**WHAT THE TASK REQUIRES**
Scan the entries below for "finishWrite" and copy each line that holds it.

[Data extracted from a collection]

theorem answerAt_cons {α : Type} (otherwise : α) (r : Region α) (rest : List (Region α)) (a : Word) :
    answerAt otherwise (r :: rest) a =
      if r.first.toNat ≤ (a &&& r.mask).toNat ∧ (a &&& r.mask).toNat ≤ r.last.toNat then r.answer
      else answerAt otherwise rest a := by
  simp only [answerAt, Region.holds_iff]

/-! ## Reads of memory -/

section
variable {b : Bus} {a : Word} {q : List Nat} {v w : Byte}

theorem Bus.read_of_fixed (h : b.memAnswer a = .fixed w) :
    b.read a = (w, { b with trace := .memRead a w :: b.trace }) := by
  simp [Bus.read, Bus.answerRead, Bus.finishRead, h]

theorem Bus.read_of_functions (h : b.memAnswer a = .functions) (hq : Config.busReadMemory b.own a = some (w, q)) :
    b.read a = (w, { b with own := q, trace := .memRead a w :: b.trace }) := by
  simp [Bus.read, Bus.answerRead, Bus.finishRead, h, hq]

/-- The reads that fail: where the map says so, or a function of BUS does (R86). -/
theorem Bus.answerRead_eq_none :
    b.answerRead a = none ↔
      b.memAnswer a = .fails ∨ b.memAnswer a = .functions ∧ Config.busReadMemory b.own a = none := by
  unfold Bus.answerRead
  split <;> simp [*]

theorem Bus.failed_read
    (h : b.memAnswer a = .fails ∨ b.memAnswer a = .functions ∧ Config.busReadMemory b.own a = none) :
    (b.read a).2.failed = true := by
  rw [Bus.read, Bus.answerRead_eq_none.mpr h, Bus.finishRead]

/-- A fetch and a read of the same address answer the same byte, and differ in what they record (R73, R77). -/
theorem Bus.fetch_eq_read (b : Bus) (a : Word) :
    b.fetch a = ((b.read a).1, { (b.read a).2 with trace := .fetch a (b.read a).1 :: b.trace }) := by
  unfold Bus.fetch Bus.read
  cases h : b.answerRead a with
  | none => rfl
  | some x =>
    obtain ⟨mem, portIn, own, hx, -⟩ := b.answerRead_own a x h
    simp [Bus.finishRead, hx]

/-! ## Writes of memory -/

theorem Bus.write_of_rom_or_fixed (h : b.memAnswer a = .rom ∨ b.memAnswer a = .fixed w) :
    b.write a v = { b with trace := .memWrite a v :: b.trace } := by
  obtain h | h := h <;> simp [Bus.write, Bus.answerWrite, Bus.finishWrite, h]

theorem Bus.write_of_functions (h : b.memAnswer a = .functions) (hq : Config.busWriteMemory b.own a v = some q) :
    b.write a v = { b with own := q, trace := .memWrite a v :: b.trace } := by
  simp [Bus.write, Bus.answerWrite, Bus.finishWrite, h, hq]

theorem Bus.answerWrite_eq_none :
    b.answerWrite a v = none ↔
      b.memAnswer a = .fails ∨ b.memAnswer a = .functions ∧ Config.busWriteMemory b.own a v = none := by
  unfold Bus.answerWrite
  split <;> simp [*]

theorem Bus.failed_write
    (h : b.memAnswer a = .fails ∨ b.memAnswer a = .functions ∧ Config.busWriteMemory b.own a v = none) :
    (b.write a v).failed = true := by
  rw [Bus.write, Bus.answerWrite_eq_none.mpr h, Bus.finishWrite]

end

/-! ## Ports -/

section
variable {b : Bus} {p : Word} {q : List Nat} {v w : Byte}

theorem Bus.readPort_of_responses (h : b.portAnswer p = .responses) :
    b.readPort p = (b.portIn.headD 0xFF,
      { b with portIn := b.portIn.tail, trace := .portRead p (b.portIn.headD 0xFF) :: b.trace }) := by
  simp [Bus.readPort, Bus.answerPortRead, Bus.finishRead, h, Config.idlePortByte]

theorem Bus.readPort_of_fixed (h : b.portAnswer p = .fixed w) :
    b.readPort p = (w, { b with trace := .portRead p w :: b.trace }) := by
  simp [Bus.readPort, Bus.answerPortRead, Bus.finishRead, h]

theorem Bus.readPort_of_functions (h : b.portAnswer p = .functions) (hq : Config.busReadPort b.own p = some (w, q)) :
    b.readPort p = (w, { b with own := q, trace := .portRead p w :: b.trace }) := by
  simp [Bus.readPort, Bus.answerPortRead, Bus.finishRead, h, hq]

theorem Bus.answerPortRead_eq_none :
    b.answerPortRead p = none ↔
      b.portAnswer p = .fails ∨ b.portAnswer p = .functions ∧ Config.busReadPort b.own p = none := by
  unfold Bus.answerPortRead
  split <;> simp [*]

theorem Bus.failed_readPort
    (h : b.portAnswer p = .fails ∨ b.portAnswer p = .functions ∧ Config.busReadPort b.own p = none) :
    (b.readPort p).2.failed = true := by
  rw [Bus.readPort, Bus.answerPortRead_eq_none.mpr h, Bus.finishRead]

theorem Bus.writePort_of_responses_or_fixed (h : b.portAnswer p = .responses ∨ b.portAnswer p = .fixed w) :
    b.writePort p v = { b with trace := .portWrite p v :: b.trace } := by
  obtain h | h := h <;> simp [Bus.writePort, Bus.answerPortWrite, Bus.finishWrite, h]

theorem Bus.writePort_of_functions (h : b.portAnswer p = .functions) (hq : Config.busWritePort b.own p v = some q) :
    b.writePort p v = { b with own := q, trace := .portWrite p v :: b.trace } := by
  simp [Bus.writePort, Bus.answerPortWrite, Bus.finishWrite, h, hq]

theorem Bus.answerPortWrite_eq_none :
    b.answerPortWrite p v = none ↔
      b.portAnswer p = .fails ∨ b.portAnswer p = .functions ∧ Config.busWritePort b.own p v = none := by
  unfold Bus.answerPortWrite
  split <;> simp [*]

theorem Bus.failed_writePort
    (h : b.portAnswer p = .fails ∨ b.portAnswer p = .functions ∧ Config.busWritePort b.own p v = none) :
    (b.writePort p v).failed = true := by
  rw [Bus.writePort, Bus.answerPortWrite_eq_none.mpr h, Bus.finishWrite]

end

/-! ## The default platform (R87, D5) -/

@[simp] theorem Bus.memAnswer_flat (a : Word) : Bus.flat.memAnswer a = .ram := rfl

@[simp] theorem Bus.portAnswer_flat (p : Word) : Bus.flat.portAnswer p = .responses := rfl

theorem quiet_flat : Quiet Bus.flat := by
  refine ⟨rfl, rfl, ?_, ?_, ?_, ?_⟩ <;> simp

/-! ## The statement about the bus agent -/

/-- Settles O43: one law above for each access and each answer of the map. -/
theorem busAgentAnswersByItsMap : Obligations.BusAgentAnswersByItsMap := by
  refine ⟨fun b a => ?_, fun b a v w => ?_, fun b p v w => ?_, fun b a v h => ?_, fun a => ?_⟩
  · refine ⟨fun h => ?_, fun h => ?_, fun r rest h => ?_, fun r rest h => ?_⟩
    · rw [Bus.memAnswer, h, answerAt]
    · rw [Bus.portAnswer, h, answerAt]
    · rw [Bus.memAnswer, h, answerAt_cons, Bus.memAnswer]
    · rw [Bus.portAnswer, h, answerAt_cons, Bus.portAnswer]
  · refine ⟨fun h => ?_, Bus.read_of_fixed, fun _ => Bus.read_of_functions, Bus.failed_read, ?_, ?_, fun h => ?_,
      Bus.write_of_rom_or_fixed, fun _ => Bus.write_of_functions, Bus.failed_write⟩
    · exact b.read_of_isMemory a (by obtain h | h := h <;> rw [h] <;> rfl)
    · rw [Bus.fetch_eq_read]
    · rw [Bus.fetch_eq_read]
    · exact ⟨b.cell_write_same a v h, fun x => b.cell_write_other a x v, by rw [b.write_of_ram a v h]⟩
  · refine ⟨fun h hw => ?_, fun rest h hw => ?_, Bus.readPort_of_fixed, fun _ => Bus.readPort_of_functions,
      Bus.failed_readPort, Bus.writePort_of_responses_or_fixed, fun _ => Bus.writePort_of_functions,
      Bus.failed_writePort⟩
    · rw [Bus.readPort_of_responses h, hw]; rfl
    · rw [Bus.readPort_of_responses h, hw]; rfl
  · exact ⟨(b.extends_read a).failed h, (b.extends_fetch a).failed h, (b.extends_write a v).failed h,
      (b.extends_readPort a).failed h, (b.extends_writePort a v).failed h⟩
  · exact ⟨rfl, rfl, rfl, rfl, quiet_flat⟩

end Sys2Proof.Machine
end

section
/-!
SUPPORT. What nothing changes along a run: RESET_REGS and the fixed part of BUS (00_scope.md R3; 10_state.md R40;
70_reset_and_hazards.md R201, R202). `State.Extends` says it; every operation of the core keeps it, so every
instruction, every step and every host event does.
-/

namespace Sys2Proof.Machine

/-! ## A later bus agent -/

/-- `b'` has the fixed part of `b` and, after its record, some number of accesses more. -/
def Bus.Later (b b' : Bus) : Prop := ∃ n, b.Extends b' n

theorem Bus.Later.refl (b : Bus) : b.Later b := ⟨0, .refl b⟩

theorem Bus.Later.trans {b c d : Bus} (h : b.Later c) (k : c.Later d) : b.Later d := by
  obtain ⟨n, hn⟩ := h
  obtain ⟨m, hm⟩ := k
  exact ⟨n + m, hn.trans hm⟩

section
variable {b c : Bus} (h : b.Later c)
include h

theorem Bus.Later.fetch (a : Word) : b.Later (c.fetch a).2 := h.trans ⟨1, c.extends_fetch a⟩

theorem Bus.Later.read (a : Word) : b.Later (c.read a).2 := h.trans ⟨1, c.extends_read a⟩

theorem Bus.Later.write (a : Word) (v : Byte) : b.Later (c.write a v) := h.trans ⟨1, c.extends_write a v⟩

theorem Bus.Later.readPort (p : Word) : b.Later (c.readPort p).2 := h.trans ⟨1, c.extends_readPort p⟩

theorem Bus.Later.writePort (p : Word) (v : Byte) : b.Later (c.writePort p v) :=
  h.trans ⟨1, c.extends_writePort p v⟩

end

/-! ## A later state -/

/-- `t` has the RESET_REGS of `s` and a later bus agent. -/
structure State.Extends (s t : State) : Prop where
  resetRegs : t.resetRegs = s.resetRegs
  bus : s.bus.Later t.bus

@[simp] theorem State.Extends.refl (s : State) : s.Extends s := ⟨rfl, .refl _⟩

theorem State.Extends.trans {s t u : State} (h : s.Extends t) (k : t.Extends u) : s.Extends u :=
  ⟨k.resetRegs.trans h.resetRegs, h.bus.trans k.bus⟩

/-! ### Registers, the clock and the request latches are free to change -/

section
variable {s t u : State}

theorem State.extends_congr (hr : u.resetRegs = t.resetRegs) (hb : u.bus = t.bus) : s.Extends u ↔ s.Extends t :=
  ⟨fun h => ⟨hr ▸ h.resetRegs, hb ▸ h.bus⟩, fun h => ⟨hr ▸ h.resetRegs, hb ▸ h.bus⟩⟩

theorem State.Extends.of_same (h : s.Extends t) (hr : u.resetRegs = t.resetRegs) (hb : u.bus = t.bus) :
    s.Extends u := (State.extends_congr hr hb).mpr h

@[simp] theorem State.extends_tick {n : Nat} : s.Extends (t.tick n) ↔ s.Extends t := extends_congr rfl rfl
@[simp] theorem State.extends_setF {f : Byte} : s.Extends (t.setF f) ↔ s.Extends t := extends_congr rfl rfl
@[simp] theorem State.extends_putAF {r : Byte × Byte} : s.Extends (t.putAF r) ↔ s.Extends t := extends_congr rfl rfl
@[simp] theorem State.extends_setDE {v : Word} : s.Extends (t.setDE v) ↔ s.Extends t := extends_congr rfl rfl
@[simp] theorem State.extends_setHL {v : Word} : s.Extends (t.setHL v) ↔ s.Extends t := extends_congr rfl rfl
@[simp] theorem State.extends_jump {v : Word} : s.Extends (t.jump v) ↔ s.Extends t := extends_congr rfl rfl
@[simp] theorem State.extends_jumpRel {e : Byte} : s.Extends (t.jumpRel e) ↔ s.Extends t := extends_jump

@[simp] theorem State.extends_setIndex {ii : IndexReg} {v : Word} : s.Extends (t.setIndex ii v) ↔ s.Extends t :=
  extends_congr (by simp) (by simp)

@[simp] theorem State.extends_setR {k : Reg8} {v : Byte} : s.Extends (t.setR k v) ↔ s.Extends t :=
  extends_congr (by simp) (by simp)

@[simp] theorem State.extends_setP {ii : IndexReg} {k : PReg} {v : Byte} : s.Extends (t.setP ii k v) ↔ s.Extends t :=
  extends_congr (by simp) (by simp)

**EXERCISE ANSWER**
  obtain h | h := h <;> simp [Bus.write, Bus.answerWrite, Bus.finishWrite, h]
  simp [Bus.write, Bus.answerWrite, Bus.finishWrite, h, hq]
  rw [Bus.write, Bus.answerWrite_eq_none.mpr h, Bus.finishWrite]
  obtain h | h := h <;> simp [Bus.writePort, Bus.answerPortWrite, Bus.finishWrite, h]
  simp [Bus.writePort, Bus.answerPortWrite, Bus.finishWrite, h, hq]
  rw [Bus.writePort, Bus.answerPortWrite_eq_none.mpr h, Bus.finishWrite]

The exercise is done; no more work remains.